> _EXERCISE INSTRUCTIONS_
The answer is a stretch of the material below, returned exactly: the line containing "group's registers. -/", the line containing "def k2 (t : Tag)", and all lines between.

*** INFORMATION SHOWN Section Begins ***

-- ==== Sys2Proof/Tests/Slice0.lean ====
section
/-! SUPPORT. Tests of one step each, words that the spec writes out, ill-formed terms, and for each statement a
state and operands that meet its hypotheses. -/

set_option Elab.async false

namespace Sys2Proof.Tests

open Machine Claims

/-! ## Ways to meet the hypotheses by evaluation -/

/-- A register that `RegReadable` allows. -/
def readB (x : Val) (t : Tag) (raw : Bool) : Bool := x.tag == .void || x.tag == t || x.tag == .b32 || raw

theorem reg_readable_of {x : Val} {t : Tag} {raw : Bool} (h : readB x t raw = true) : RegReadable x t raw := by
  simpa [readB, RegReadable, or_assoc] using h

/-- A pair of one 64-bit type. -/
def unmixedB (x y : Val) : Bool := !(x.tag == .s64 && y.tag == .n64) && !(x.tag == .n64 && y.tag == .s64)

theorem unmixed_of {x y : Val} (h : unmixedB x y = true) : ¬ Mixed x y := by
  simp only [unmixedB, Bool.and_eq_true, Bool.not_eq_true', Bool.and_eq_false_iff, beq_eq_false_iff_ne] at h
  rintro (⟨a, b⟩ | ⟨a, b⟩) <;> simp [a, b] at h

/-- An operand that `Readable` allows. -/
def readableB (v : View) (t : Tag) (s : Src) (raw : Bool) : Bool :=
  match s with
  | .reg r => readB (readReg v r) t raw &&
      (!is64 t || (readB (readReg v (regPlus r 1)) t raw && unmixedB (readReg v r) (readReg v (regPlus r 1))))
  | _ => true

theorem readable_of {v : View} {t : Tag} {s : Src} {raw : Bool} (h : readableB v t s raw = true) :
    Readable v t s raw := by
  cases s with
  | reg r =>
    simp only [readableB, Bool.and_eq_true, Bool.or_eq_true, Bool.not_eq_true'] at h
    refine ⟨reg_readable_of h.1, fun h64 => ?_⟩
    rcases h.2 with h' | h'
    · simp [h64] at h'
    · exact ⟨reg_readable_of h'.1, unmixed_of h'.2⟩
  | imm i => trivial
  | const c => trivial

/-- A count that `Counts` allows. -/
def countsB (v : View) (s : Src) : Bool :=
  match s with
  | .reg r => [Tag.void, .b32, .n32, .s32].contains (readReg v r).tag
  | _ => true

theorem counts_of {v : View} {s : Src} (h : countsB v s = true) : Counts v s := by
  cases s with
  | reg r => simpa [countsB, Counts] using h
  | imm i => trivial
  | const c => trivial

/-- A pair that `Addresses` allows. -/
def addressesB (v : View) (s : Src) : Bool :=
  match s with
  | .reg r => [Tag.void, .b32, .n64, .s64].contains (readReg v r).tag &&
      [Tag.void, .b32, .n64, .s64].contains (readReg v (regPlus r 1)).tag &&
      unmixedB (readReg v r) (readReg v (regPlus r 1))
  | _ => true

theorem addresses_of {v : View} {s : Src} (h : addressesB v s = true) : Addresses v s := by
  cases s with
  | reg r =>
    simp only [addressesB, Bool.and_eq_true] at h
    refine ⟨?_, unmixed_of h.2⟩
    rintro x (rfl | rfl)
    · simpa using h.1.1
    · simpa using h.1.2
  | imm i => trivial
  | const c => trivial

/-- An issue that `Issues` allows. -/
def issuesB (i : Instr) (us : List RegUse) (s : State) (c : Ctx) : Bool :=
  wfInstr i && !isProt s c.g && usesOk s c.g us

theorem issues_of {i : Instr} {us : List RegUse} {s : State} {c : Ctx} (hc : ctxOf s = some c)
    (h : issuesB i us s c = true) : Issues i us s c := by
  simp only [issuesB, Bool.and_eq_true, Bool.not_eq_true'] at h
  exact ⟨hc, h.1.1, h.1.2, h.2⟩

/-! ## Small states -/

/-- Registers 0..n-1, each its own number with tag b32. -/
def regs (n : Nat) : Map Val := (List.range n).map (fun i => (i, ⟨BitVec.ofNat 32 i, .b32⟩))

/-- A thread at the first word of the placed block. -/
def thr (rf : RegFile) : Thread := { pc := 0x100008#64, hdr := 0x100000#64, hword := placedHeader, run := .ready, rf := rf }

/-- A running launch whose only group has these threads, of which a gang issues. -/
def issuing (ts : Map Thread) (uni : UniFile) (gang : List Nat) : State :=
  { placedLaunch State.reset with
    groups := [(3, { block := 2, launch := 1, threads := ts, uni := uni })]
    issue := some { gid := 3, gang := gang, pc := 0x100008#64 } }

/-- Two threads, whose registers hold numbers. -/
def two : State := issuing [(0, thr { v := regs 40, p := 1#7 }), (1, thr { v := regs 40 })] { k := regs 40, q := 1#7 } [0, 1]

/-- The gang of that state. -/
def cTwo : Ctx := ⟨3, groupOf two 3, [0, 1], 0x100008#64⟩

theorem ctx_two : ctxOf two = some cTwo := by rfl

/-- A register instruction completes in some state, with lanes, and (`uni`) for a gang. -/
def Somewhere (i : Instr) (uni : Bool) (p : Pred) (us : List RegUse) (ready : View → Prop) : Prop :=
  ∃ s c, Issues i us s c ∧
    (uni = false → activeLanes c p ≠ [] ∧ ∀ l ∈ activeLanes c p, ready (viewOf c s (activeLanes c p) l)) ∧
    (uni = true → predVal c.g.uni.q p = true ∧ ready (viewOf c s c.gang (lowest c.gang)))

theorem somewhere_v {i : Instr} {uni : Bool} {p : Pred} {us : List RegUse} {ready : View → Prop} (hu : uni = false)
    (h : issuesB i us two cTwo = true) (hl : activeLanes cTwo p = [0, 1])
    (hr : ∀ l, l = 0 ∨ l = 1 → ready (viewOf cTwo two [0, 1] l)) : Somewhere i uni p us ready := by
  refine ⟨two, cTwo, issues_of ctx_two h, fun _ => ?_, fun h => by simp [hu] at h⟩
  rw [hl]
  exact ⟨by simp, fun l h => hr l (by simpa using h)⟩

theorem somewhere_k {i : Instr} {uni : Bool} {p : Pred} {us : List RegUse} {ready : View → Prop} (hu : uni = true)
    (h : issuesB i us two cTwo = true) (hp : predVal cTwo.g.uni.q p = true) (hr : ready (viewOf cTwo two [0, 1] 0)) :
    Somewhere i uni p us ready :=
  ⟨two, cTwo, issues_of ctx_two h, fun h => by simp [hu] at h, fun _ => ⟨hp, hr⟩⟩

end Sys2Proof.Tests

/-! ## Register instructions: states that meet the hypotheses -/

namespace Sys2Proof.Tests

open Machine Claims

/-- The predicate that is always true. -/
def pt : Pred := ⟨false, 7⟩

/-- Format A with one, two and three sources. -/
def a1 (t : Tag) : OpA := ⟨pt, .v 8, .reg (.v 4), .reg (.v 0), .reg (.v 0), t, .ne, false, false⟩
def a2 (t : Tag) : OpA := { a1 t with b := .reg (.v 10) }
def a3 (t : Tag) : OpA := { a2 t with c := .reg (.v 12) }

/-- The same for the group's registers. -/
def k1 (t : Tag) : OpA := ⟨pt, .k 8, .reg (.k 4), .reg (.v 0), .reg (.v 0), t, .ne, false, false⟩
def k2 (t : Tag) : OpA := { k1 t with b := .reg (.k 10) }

*** INFORMATION SHOWN Section Ends ***
*** INFORMATION SHOWN Section Begins ***

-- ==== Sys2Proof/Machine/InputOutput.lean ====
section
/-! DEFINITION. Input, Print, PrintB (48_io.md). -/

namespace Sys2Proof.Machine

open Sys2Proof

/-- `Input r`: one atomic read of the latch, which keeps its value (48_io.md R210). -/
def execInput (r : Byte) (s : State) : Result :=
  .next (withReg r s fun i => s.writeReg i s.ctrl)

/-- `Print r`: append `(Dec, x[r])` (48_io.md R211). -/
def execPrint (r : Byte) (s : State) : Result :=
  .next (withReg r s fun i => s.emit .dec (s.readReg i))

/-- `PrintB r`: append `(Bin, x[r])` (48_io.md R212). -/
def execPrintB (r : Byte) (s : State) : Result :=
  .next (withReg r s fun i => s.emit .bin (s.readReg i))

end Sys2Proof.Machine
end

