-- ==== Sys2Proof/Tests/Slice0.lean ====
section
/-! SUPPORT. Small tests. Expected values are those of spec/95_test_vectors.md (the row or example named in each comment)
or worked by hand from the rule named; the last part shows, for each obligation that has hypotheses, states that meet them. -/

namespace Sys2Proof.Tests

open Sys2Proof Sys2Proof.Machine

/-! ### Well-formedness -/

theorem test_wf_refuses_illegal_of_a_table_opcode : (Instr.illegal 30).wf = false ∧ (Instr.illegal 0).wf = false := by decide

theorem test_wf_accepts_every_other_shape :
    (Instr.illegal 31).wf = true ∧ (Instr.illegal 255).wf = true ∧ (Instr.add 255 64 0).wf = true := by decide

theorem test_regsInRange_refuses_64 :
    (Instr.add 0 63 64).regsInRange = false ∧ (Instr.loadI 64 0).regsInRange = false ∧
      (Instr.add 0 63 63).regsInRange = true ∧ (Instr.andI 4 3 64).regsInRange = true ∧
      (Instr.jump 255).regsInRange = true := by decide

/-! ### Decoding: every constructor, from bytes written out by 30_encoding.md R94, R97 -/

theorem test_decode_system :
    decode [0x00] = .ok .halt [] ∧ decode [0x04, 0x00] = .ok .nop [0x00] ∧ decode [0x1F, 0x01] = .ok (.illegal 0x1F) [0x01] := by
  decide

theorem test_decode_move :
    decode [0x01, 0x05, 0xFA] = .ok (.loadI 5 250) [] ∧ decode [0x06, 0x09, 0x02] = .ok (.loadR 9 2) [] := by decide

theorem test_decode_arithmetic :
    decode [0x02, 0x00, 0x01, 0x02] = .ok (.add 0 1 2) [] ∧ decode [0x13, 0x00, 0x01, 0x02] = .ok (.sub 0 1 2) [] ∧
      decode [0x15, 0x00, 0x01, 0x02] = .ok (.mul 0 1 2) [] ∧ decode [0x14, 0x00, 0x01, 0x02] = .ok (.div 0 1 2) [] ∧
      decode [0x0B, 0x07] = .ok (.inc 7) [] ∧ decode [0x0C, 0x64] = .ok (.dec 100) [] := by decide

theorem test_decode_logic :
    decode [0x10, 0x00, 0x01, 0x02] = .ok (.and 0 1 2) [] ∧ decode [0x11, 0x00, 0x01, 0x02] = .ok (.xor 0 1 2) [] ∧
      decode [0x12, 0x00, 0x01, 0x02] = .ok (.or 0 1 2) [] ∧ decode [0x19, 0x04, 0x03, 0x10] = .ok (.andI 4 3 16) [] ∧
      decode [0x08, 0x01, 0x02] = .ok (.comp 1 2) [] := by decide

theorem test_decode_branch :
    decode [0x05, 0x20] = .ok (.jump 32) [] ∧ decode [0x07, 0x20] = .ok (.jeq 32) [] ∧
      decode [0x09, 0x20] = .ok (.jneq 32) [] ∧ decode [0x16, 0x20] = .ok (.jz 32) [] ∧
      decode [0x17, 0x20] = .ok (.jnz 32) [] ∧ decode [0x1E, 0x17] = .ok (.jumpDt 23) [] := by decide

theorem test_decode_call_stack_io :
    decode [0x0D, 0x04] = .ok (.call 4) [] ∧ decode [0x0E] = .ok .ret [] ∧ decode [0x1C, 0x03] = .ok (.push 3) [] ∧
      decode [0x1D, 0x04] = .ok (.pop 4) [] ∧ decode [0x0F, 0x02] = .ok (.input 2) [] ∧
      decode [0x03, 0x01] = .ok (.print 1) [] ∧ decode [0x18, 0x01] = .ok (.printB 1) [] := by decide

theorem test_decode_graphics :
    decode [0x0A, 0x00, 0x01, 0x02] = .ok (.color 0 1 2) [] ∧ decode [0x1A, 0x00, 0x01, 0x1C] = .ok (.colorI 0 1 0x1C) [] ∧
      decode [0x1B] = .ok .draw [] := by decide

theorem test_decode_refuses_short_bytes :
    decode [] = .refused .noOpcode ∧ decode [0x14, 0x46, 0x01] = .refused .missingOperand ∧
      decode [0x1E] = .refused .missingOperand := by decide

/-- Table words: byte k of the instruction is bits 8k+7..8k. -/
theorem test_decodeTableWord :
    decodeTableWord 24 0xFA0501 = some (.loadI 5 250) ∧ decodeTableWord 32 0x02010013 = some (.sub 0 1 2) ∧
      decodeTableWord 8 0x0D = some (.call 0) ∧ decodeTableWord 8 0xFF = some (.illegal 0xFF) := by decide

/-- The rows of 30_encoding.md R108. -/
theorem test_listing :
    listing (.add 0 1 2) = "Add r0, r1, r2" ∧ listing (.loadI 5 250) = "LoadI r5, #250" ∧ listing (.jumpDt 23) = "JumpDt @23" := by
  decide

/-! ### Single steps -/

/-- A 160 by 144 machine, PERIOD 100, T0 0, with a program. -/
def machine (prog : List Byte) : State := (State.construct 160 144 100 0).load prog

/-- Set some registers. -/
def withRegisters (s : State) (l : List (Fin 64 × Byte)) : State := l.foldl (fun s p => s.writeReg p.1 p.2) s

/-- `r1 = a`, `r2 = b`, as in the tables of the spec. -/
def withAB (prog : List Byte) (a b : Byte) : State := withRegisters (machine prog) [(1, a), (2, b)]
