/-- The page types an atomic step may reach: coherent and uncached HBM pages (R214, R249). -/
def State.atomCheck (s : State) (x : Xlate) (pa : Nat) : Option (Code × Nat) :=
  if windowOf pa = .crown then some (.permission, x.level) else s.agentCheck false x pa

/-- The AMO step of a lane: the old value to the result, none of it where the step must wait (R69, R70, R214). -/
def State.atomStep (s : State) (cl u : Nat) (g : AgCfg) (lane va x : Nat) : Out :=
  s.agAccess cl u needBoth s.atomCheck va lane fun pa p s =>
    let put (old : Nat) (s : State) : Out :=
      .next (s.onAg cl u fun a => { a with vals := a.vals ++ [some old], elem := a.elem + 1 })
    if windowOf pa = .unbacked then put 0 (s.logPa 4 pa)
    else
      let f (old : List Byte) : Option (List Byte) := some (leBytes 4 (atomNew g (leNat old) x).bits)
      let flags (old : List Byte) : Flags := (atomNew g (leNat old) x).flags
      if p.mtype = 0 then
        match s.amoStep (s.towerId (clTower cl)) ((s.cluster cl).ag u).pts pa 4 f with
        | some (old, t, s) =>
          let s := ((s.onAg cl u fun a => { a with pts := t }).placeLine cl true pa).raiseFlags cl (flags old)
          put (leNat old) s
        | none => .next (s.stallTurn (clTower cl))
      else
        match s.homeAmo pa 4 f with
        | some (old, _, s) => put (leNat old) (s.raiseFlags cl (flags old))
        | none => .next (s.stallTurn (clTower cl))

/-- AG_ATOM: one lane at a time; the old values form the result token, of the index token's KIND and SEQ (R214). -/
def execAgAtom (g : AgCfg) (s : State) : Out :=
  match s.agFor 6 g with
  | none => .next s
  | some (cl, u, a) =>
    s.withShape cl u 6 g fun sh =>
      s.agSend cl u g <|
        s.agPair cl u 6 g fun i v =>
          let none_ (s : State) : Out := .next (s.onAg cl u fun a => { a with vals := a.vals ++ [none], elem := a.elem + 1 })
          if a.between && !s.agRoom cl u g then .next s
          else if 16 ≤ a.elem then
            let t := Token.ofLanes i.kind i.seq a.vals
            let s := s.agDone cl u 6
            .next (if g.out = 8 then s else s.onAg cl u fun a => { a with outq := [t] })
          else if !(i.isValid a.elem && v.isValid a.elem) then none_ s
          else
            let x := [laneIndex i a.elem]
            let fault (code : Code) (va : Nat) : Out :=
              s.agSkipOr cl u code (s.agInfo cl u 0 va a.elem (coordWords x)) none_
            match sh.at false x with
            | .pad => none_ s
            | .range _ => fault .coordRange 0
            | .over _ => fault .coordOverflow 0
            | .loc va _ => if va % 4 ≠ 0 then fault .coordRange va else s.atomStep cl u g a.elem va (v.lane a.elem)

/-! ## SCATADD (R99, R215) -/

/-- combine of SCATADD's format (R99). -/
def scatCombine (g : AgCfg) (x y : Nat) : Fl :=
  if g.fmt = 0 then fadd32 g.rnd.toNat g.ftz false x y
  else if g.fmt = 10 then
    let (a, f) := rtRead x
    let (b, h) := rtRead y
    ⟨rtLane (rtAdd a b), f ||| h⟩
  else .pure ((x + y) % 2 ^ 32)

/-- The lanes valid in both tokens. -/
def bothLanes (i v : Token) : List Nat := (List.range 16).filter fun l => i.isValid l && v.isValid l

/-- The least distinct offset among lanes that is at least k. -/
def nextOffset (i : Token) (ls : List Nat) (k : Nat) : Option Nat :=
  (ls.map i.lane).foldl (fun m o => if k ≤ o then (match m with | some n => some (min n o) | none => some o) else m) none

*** INFORMATION SHOWN Section Ends ***

> _ANSWER SECTION_
/-- The same for the group's registers. -/
def k1 (t : Tag) : OpA := ⟨pt, .k 8, .reg (.k 4), .reg (.v 0), .reg (.v 0), t, .ne, false, false⟩
def k2 (t : Tag) : OpA := { k1 t with b := .reg (.k 10) }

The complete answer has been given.